Sep 1 2013

Researchers Find Deep-Sea Squid With Tentacle Tips That “Swim” on Their Own

MOSS LANDING, Calif – A new discovery shows that deep sea squid are slower swimmers with a weak, gelatinous body as compared to it’s brothers, but the Grimalditeuthis bonplandi has adapted its tentacles to become a fierce predator.

Until just a few years ago, marine biologists could only work with dead or dying specines of G. bonplandi that had been captured in deep-sea trawl nets. However, recent developments have allowed scientists to use video from underwater robots known as remotely operated vehicles (ROVs),  to study how these squids behave in their native habitat roughly one mile below the ocean surface.

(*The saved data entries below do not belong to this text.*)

-- ==== Sys2Proof/Laws/Step.lean ====
section
/-! SUPPORT. What a fetch changes, which operations it can give, and the inversion of a step. -/

namespace Sys2Proof.Machine

/-- The same block in another clock cycle: only the port signals, what the block drives in a cycle, the turns, the
script and the counter of free values may differ. -/
def SameBlock (s t : State) : Prop :=
  t = { s with ports := t.ports, out := t.out, turns := t.turns, inputs := t.inputs, freeIx := t.freeIx }

theorem takeTurn_same (s : State) (agents : List Agent) : SameBlock s (takeTurn s agents).2 := by
  unfold takeTurn SameBlock
  split <;> rfl

theorem beginCycle_same (s : State) (ports : Ports) (order : List Agent) : SameBlock s (beginCycle s ports order).2 := by
  unfold beginCycle
  dsimp only
  split
  · rfl
  · unfold takeTurn
    split <;> rfl

theorem fetch_same (s : State) : SameBlock s (fetch s).2 := by
  unfold fetch
  split
  · rfl
  · split
    · exact (beginCycle_same _ _ _).trans rfl
    · rfl
    · exact (beginCycle_same _ _ _).trans rfl

/-- A step executes what was fetched, or holds. -/
theorem step_cases (s t : State) (h : step s = .next t) :
    (∃ i, (fetch s).1 = some i ∧ exec i (fetch s).2 = .next t) ∨ ((fetch s).1 = none ∧ t = (fetch s).2) := by
  unfold step at h
  split at h
  · rename_i i u e
    exact .inl ⟨i, by simp [e], by simpa [e] using h⟩
  · rename_i u e
    injection h with h
    exact .inr ⟨by simp [e], by simp [e, h]⟩

theorem firstMove_some (s : State) (agents : List Agent) (i : Instr) (rest : List Agent)
    (h : firstMove s agents = some (i, rest)) : ∃ a ∈ agents, agentInstr s a = some i := by
  induction agents with
  | nil => simp [firstMove] at h
  | cons a as ih =>
    simp only [firstMove] at h
    split at h
    · rename_i j e
      simp only [Option.some.injEq, Prod.mk.injEq] at h
      exact ⟨a, by simp, h.1 ▸ e⟩
    · obtain ⟨b, hb, e⟩ := ih h
      exact ⟨b, by simp [hb], e⟩

end Sys2Proof.Machine
end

The deep-sea squid Grimalditeuthis bonplandi seems to use a very different feeding strategy. A slow swimmer with a weak, gelatinous body, its tentacles are long, thin, fragile, and too weak to capture prey. Unlike any other known squid, its tentacles do not have any suckers, hooks, or photophores (glowing spots).

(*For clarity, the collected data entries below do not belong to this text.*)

/-- R170: a scan of a whole window has one event there and goes on at the next window. -/
theorem scanT_of_window {s : List Byte} (hw : 34 ≤ s.length) (p : Nat) :
    ∃ e : ScanEvent, e.pos = p ∧
      (scanT s p).trace = e :: (scanT (s.drop (scanStride s)) (p + scanStride s)).trace ∧
      (scanT s p).res = (scanT (s.drop (scanStride s)) (p + scanStride s)).res := by
  cases hm : marked s with
  | false =>
    rw [scanStride_of_unmarked hm, scanT_of_unmarked hw hm]
    exact ⟨_, rfl, rfl, rfl⟩
  | true =>
    rw [scanStride_of_marked hm]
    cases hc : checksumOk (s.take 34) with
    | true =>
      rw [scanT_of_good hw hm hc]
      exact ⟨_, rfl, rfl, rfl⟩
    | false =>
      rw [scanT_of_bad hw hm hc]
      exact ⟨_, rfl, rfl, rfl⟩

/-- Induction from window to window, where it does not matter how the scan goes on. -/
theorem window_induction {P : List Byte → Prop} (short : ∀ s, s.length < 34 → P s)
    (window : ∀ s, 34 ≤ s.length → P (s.drop (scanStride s)) → P s) (s : List Byte) : P s := by
  induction s using scan_induction with
  | short s hs => exact short s hs
  | unmarked s hw hm ih => exact window s hw (by rwa [scanStride_of_unmarked hm])
  | good s hw hm _ ih | bad s hw hm _ ih => exact window s hw (by rwa [scanStride_of_marked hm])

/-! #### R171, R172: residue and incrementality -/

theorem scanT_res_suffix (s : List Byte) (p : Nat) : (scanT s p).res <:+ s := by
  induction s using window_induction generalizing p with
  | short s hs => rw [scanT_of_short hs]
  | window s hw ih =>
    obtain ⟨-, -, -, hres⟩ := scanT_of_window hw p
    exact hres ▸ (ih _).trans (List.drop_suffix _ s)

theorem scanT_out_length (s : List Byte) (p : Nat) : (scanT s p).out.length = frameOks (scanT s p).trace := by
  induction s using scan_induction generalizing p with
  | short s hs => simp [scanT_of_short hs]
  | unmarked s hw hm ih => simpa [scanT_of_unmarked hw hm] using ih (p + 1)
  | good s hw hm hok ih => simp [scanT_of_good hw hm hok, ih]
  | bad s hw hm hbad ih => simp [scanT_of_bad hw hm hbad, ih]

/-- Settles O56: the balance is `scanT_length`, from which the bound on the samples follows. -/
theorem scanBasicFacts : Obligations.ScanBasicFacts := by
  intro s
  obtain ⟨hbalance, hres⟩ := scanT_length s 0
  have hout := scanT_out_length s 0
  rw [← scan] at hbalance hres hout
  exact ⟨hres, scanT_res_suffix s 0, fun hs => by simp [scan_of_short hs], by omega, hout, by omega⟩

/-- R172: what is left of `a` decides how the scan goes on. -/
theorem scan_append (a b : List Byte) :
    (scan (a ++ b)).out = (scan a).out ++ (scan ((scan a).res ++ b)).out ∧
    (scan (a ++ b)).res = (scan ((scan a).res ++ b)).res := by
  induction a using scan_induction with
  | short a hs => simp [scan_of_short hs]
  | unmarked a hw hm ih =>
    obtain ⟨hout, hres, -⟩ := scan_append_of_unmarked hw b hm
    obtain ⟨hout', hres', -⟩ := scan_append_of_unmarked hw [] hm
    rw [List.append_nil, List.append_nil] at hout' hres'
    rwa [hout, hres, hout', hres']
  | good a hw hm _ ih | bad a hw hm _ ih =>
    obtain ⟨hout, hres, -⟩ := scan_append_of_marked hw b hm
    obtain ⟨hout', hres', -⟩ := scan_append_of_marked hw [] hm
    rw [List.append_nil, List.append_nil] at hout' hres'
    rw [hout, hres, hout', hres', List.append_assoc, ih.1]
    exact ⟨rfl, ih.2⟩

/-- Settles O57: `scan_append`. -/
theorem scanIsIncremental : Obligations.ScanIsIncremental := scan_append

/-! #### R173: PUMP in chunks -/

/-- R173, from an accumulator that holds no whole window. -/
theorem foldl_pump {s : State} (hs : s.acc.length < 34) (chunks : List (List Byte)) :
    (chunks.foldl State.pump s).outq = s.outq ++ (scan (s.acc ++ chunks.flatten)).out ∧
    (chunks.foldl State.pump s).acc = (scan (s.acc ++ chunks.flatten)).res := by
  induction chunks generalizing s with
  | nil => simp [scan_of_short hs]
  | cons c chunks ih =>
    obtain ⟨hacc, hout, -⟩ := pumpDeliversScan s c
    obtain ⟨hres, -⟩ := scanBasicFacts (s.acc ++ c)
    obtain ⟨hout', hres'⟩ := scan_append (s.acc ++ c) chunks.flatten
    rw [List.foldl_cons, List.flatten_cons, ← List.append_assoc, hout', hres', ← List.append_assoc, ← hout,
      ← hacc]
    exact ih (by rw [hacc]; omega)

/-- Settles O17: `foldl_pump` from an empty accumulator. -/
theorem chunkingDoesNotAffectOutput : Obligations.ChunkingDoesNotAffectOutput := by
  intro s chunks hs
  simpa [hs] using foldl_pump (s := s) (by simp [hs]) chunks

/-! #### R176: the concrete scenario -/

/-- The frame of vector V1. -/
def frameV1 : FrameFields :=
  { payload := { gx := 0x3F800000, gy := 0, gz := 0, ax := 0, ay := 0, az := 0x411CCCCD }
    reserved := 0
    checksum := 0x8F }

/-- Settles O19: the bytes are those of `frameV1`, whose checksum is right. -/
theorem concreteScenario : Obligations.ConcreteScenario := by
  intro s hs
  have hbytes : [0xBD, 0xDB, 0x0A] ++ [0x00, 0x00, 0x80, 0x3F] ++ List.replicate 16 0x00 ++ [0xCD, 0xCC, 0x1C, 0x41] ++
      List.replicate 6 0x00 ++ [0x8F] = frameBytes frameV1 := by decide
  have hsum : xor8 (frameBody frameV1.payload frameV1.reserved) = frameV1.checksum := by decide
  obtain ⟨-, hout, -⟩ := pumpDeliversScan s (frameBytes frameV1)
  rw [hbytes, hout, hs, List.nil_append, scan_frameBytes_of_good hsum]
  rfl

/-! #### R141, R179: frames back to back -/

theorem samplesOf_frameBytes (f : FrameFields) :
    samplesOf (frameBytes f) = if xor8 (frameBody f.payload f.reserved) == f.checksum then [f.payload] else [] := by
  rw [samplesOf, sampleOf_frameBytes]
  rfl

/-- R179: a scan that meets the start of a frame takes it whole. -/
theorem scan_frameBytes_append (f : FrameFields) (rest : List Byte) :
    (scan (frameBytes f ++ rest)).out = samplesOf (frameBytes f) ++ (scan rest).out ∧
    (scan (frameBytes f ++ rest)).res = (scan rest).res ∧
    discards (scan (frameBytes f ++ rest)).trace = discards (scan rest).trace := by
  obtain ⟨hout, hres, hdisc, -⟩ := scan_append_of_marked (length_frameBytes f).ge rest (marked_frameBytes f)
  exact ⟨hout, hres, hdisc⟩

/-- Settles O58: frame by frame. -/
theorem lockIsKeptOverFrames : Obligations.LockIsKeptOverFrames := by
  intro frames rest
  induction frames with
  | nil => exact ⟨rfl, rfl, rfl⟩
  | cons f frames ih =>
    obtain ⟨ihout, ihres, ihdisc⟩ := ih
    obtain ⟨hout, hres, hdisc⟩ := scan_frameBytes_append f (frames.flatMap frameBytes ++ rest)
    rw [List.flatMap_cons, List.append_assoc]
    refine ⟨?_, hres.trans ihres, hdisc.trans ihdisc⟩
    rw [hout, ihout, samplesOf_frameBytes, List.filter_cons]
    split <;> rfl

end Sys2Proof.Machine

/-! ### A frame behind other bytes -/

namespace Sys2Proof.Machine

/-! #### R178: the positions a scan visits -/

section
variable {s : List Byte} {p q : Nat}

theorem Visits.next (h : Visits s p) (hw : 34 ≤ (s.drop p).length) : Visits s (p + scanStride (s.drop p)) := by
  cases hm : marked (s.drop p) with
  | true => exact scanStride_of_marked hm ▸ h.extract p hw hm
  | false => exact scanStride_of_unmarked hm ▸ h.discard p hw hm

/-- A scan comes to a position from the one visited before it. -/
theorem Visits.eq_zero_or_next (h : Visits s q) : q = 0 ∨ ∃ p, Visits s p ∧ q = p + scanStride (s.drop p) := by
  cases h with
  | start => exact .inl rfl
  | discard p hp _ hm => exact .inr ⟨p, hp, by rw [scanStride_of_unmarked hm]⟩
  | extract p hp _ hm => exact .inr ⟨p, hp, by rw [scanStride_of_marked hm]⟩

/-- A scan visits nothing between a position and the next. -/
theorem Visits.add_stride_le (hq : Visits s q) (hp : Visits s p) (hlt : p < q) : p + scanStride (s.drop p) ≤ q := by
  induction q using Nat.strong_induction_on generalizing p with
  | h q ih =>
    obtain rfl | ⟨r, hr, rfl⟩ := hq.eq_zero_or_next
    · omega
    · rcases Nat.lt_trichotomy p r with h | rfl | h
      · have hstep := scanStride_pos (s.drop r)
        have hstop := ih r (by omega) hr hp h
        omega
      · exact le_rfl
      · have hstop := ih p hlt hp hr h
        omega

/-- Every position whose window is whole is visited, or passed over from a visited one. -/
theorem exists_visited_covering (hw : q + 34 ≤ s.length) :
    ∃ p, Visits s p ∧ p ≤ q ∧ q < p + scanStride (s.drop p) := by
  induction q with
  | zero => exact ⟨0, .start, le_rfl, by simpa using scanStride_pos s⟩
  | succ q ih =>
    obtain ⟨p, hp, hle, hlt⟩ := ih (by omega)
    rcases Nat.lt_or_ge (q + 1) (p + scanStride (s.drop p)) with h | h
    · exact ⟨p, hp, by omega, h⟩
    · have heq : p + scanStride (s.drop p) = q + 1 := by omega
      exact ⟨q + 1, heq ▸ hp.next (by simp; omega), le_rfl, Nat.lt_add_of_pos_right (scanStride_pos _)⟩

/-- R178: a position is not visited exactly when a marked window swallows it. -/
theorem not_visits_iff_swallowed (hw : q + 34 ≤ s.length) :
    ¬Visits s q ↔ ∃ p, Visits s p ∧ p < q ∧ q < p + 34 ∧ marked (s.drop p) = true := by
  refine ⟨fun hq => ?_, ?_⟩
  · obtain ⟨p, hp, hle, hlt⟩ := exists_visited_covering hw
    have hne : p ≠ q := fun h => hq (h ▸ hp)
    cases hm : marked (s.drop p) with
    | true => exact ⟨p, hp, by omega, by rwa [scanStride_of_marked hm] at hlt, hm⟩
    | false => rw [scanStride_of_unmarked hm] at hlt; omega
  · rintro ⟨p, hp, hlt, hswallow, hm⟩ hq
    have hstop := hq.add_stride_le hp hlt
    rw [scanStride_of_marked hm] at hstop
    exact hstop.not_gt hswallow

/-! #### R178: the trace and the visited positions -/

/-- From a visited position on the scan goes as it would alone. -/
theorem Visits.trace_suffix (h : Visits s p) : (scanT (s.drop p) p).trace <:+ (scan s).trace := by
  induction h with
  | start => exact List.suffix_rfl
  | discard p _ hw hm ih =>
    obtain ⟨e, -, htrace, -⟩ := scanT_of_window hw p
    rw [htrace, scanStride_of_unmarked hm, List.drop_drop] at ih
    exact (List.suffix_cons e _).trans ih
  | extract p _ hw hm ih =>
    obtain ⟨e, -, htrace, -⟩ := scanT_of_window hw p
    rw [htrace, scanStride_of_marked hm, List.drop_drop] at ih
    exact (List.suffix_cons e _).trans ih

/-- Events happen at visited positions. -/
theorem Visits.pos_of_mem (h : Visits s p) {e : ScanEvent} (he : e ∈ (scanT (s.drop p) p).trace) :
    Visits s e.pos := by
  induction hd : s.drop p using window_induction generalizing p with
  | short w hs => simp [hd, scanT_of_short hs] at he
  | window w hw ih =>
    subst hd
    obtain ⟨e₀, rfl, htrace, -⟩ := scanT_of_window hw p
    rw [htrace, List.mem_cons, List.drop_drop] at he
    obtain rfl | he := he
    · exact h
    · exact ih (h.next hw) he List.drop_drop.symm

The lead author of the paper, Henk-Jan Hoving, was a postdoctoral fellow at MBARI from August 2010 until July 2013. He and his coauthors examined video of G. bonplandi taken during an MBARI ROV dive in Monterey Bay. They also analyzed video collected by several oil-industry ROVs in the Gulf of Mexico, as part of the Scientific and Environmental ROV Partnership Using Existing Industrial Technology (SERPENT) project. In addition, the researchers dissected over two dozen preserved squids from various collections.

When the ROVs first approached, most of the squids were hanging motionless in the water with their eight arms spread wide and their two long, thin tentacles dangling below. What intrigued the researchers was that the squids’ tentacles did not move on their own, but were propelled by fluttering and flapping motions of thin, fin-like membranes on the clubs. The clubs appeared to swim on their own, with the tentacles trailing behind.

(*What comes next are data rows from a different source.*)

/-! ### Steps -/

/-- R120, R900: a reset step, from any state and whatever `in_valid` and `in_word` hold, writes the reset state, emits
nothing (the new run's listing is empty) and drives neither `out_valid` nor `out_fault`; the parameters and what is
still to present stay. -/
def Obligations.ResetStepWritesTheResetState : Prop :=
  ∀ (s : State) (v : Bool) (w : Word) (rest : List Stimulus), s.pending = .ports true v w :: rest →
    (∃ t, step s = .next t ∧ t.addr = s.params.codeBase ∧ t.sentinel = false ∧ t.mode = .code ∧ t.ovf = false ∧
      t.listing = [] ∧ t.resetDone = true ∧ t.params = s.params ∧ t.pending = rest) ∧
    (outPorts s true v w).outValid = false ∧ (outPorts s true v w).outFault = false

/-- `State.reset` is the state a reset step leaves, of a block with the parameters `Config.params` (R120): the address
counter at `CODE_BASE`, the three flags clear. The parameter values, the empty host side, and what a reset step does
with the model's own fields (it keeps the listing of the run it ends) are the model's (log entries 2, 3, 4, 5 and 7). -/
def Obligations.ResetStateIsTheResetValues : Prop :=
  (State.reset.addr = State.reset.params.codeBase ∧ State.reset.sentinel = false ∧ State.reset.mode = .code ∧
    State.reset.ovf = false ∧ State.reset.listing = [] ∧ State.reset.params = Config.params) ∧
  (∀ (s t : State), presentsReset s = true → step s = .next t →
    t.pastListings = (if s.resetDone then s.pastListings ++ [s.listing] else s.pastListings) ∧
    t.recordsTaken = 0 ∧ t.draws = s.draws + 1)

/-- D17 and R650: a step with `in_valid = 0` changes nothing in the block and emits nothing; nor does a step with
nothing left to present. The draw counter, which only free port values read, moves on (log entry 5). -/
def Obligations.IdleStepChangesNothing : Prop :=
  (∀ (s : State) (w : Word) (rest : List Stimulus), s.pending = .ports false false w :: rest →
    step s = .next { s with pending := rest, draws := s.draws + 1 } ∧
    (outPorts s false false w).outValid = false ∧ (outPorts s false false w).outFault = false) ∧
  (∀ s : State, s.pending = [] → step s = .next { s with draws := s.draws + 1 })

/-- R901: a word presented before any reset is refused. -/
def Obligations.WordBeforeResetIsRefused : Prop :=
  ∀ (s : State) (w : Word), presentedWord s = some w → s.resetDone = false →
    step s = .refused .wordBeforeReset

/-- R802: a word presented while `ovf = 1` faults, with `out_fault = 1` and no record; the word whose address is the
last below the top is itself processed normally and sets `ovf`; and no step but a reset clears it. -/
def Obligations.AddressOverflowFaults : Prop :=
  (∀ (s : State) (w : Word), presentedWord s = some w → s.resetDone = true → s.ovf = true →
    step s = .fault (.addressOverflow s.addr true)) ∧
  (∀ (s : State) (w : Word), s.ovf = true →
    (outPorts s false true w).outFault = true ∧ (outPorts s false true w).outValid = false) ∧
  (∀ (s : State) (w : Word), presentedWord s = some w → s.resetDone = true → s.ovf = false →
    ∃ t r, step s = .next t ∧ t.listing = s.listing ++ [r] ∧ recordWord r = w ∧
      (t.ovf = true ↔ 2 ^ 32 ≤ s.addr.toNat + 4)) ∧
  (∀ s t : State, s.ovf = true → step s = .next t → presentsReset s = false →
    t.ovf = true ∧ t.addr = s.addr ∧ t.listing = s.listing)

/-- R806: the priority within one step of the ports, on a block that has been reset. -/
def Obligations.StepPriority : Prop :=
  ∀ (s : State) (rst v : Bool) (w : Word) (rest : List Stimulus),
    s.pending = .ports rst v w :: rest → s.resetDone = true →
    let u : State := { s with pending := rest, draws := s.draws + 1 }
    (rst = true → ∃ t, step s = .next t ∧ t.addr = s.params.codeBase ∧ t.sentinel = false ∧ t.mode = .code ∧
      t.ovf = false ∧ t.listing = []) ∧
    (rst = false → v = false → step s = .next u) ∧
    (rst = false → v = true → s.ovf = true → step s = .fault (.addressOverflow s.addr s.ovf)) ∧
    (rst = false → v = true → s.ovf = false →
      (s.mode = .data ∨ (s.sentinel = true ∧ s.params.dataThreshold.toNat ≤ s.addr.toNat) →
        step s = .next (afterData w u)) ∧
      (s.mode = .code → (s.sentinel = false ∨ s.addr.toNat < s.params.dataThreshold.toNat) →
        step s = exec (decode s.params.rFunctExtra w) u))

/-- R650: when the word the next step presents is processed as code, the step is `exec` of the instruction the word
decodes to, in the state with that stimulus taken. -/
def Obligations.StepRunsTheDecodedInstruction : Prop :=
  ∀ (s : State) (w : Word) (i : Instr), presentedWord s = some w → decode s.params.rFunctExtra w = i →
    s.resetDone = true → s.ovf = false → s.mode = .code →
    (s.sentinel = false ∨ s.addr.toNat < s.params.dataThreshold.toNat) →
    step s = exec i (stimulusTaken s)

/-- The word `withFetchWord` places is what the next step runs, in any state built with the default function table;
and a state that would process a word as code is changed in nothing but what is pending (log entry 4). -/
def Obligations.FetchedWordRunsNext : Prop :=
  (∀ (s : State) (nbits w : Nat) (i : Instr), decodeTableWord nbits w = some i → s.params.rFunctExtra = .mips1 →
    ∃ u : State, step (s.withFetchWord nbits w) = exec i u ∧ u.addr = s.addr ∧ u.listing = s.listing ∧
      u.pending = s.pending ∧ u.params = s.params) ∧
  (∀ (s : State) (nbits w : Nat), s.resetDone = true → s.ovf = false → s.mode = .code →
    (s.sentinel = false ∨ s.addr.toNat < s.params.dataThreshold.toNat) →
    s.withFetchWord nbits w = { s with pending := .ports false true (tableWord nbits w) :: s.pending })

/-- R654, R650: a word of the data section is not decoded: it emits a Data record, latches DATA and changes no other
flag but what its address does, whatever its bits; its line shows it as an unsigned integer. -/
def Obligations.DataWordsAreNotDecoded : Prop :=
  (∀ (s : State) (w : Word), presentedWord s = some w → s.resetDone = true → s.ovf = false →
    (s.mode = .data ∨ (s.sentinel = true ∧ s.params.dataThreshold.toNat ≤ s.addr.toNat)) →
    step s = .next (afterData w (stimulusTaken s))) ∧
  (∀ a w : Word, w.toNat ≤ 4294967295 ∧
    recordLine (.data a w) =
      rawBits w ++ "      \t".toList ++ decNat a.toNat ++ "\t".toList ++ decNat w.toNat)

/-- R101: a word advances the address by exactly 4, modulo `2^32`, in either section and sets `ovf` at the top; a reset
step writes `CODE_BASE`; and no other step writes the address. -/
def Obligations.AddressCounterWriters : Prop :=
  ∀ s t : State, step s = .next t →
    (presentsReset s = true → t.addr = s.params.codeBase) ∧
    (∀ w, presentedWord s = some w →
      t.addr.toNat = (s.addr.toNat + 4) % 2 ^ 32 ∧ (t.ovf = true ↔ 2 ^ 32 ≤ s.addr.toNat + 4)) ∧
    (presentsReset s = false → presentedWord s = none → t.addr = s.addr)

/-- R102: the sentinel is set by exactly the steps that process BREAK as code, is cleared only by reset, and nothing
else writes it. -/
def Obligations.SentinelWriters : Prop :=
  ∀ s t : State, step s = .next t →
    (presentsReset s = true → t.sentinel = false) ∧
    (∀ w, presentedWord s = some w →
      (t.sentinel = true ↔ s.sentinel = true ∨
        (isData s = false ∧ opcodeOf w = 0x00#6 ∧ functOf w = 0x0D#6))) ∧
    (presentsReset s = false → presentedWord s = none → t.sentinel = s.sentinel)

/-- R103: a step writes DATA exactly when it processes its word as data, only reset writes CODE, and once in DATA the
tracker stays there. -/
def Obligations.ModeWriters : Prop :=
  ∀ s t : State, step s = .next t →
    (presentsReset s = true → t.mode = .code) ∧
    (∀ w, presentedWord s = some w →
      (t.mode = .data ↔ s.mode = .data ∨
        (s.sentinel = true ∧ s.params.dataThreshold.toNat ≤ s.addr.toNat))) ∧
    (presentsReset s = false → presentedWord s = none → t.mode = s.mode) ∧
    (presentsReset s = false → s.mode = .data → t.mode = .data)

/-- R104: a word at address `a` sets `ovf` exactly when `a + 4 ≥ 2^32`; while it is set every word faults; and only
reset clears it. -/
def Obligations.OverflowFlagWriters : Prop :=
  (∀ s t : State, step s = .next t →
    (presentsReset s = true → t.ovf = false) ∧
    (∀ w, presentedWord s = some w → s.ovf = false ∧ (t.ovf = true ↔ 2 ^ 32 ≤ s.addr.toNat + 4)) ∧
    (presentsReset s = false → presentedWord s = none → t.ovf = s.ovf) ∧
    (presentsReset s = false → s.ovf = true → t.ovf = true)) ∧
  (∀ (s : State) (w : Word), presentedWord s = some w → s.resetDone = true → s.ovf = true →
    step s = .fault (.addressOverflow s.addr true))

/-- R106: no step writes the parameters. -/
def Obligations.ParametersAreFixed : Prop :=
  ∀ s t : State, step s = .next t → t.params = s.params

/-- R655, R205: every word presented without a fault yields one record, with that word and the address before the step,
and its line, after those already there; no other step emits one. -/
def Obligations.OneRecordPerWord : Prop :=
  ∀ s t : State, step s = .next t →
    (∀ w, presentedWord s = some w →
      ∃ r, t.listing = s.listing ++ [r] ∧ listingLines t = listingLines s ++ [recordLine r] ∧ recordWord r = w ∧
        recordAddr r = s.addr ∧ recordIsData r = isData s) ∧
    (presentsReset s = false → presentedWord s = none → t.listing = s.listing)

Instead of using its muscles to extend its tentacles, like most squids, G. bonplandi sends its clubs swimming away from its body, dragging the tentacles behind them. After the tentacles are extended, the clubs continue to wiggle independently of the tentacles.

When threatened, instead of retracting its tentacles as most squids would do, G. bonplandi swims down toward its clubs. After swimming alongside its clubs, the squid coils both the tentacles and clubs and hides them within its arms before swimming away.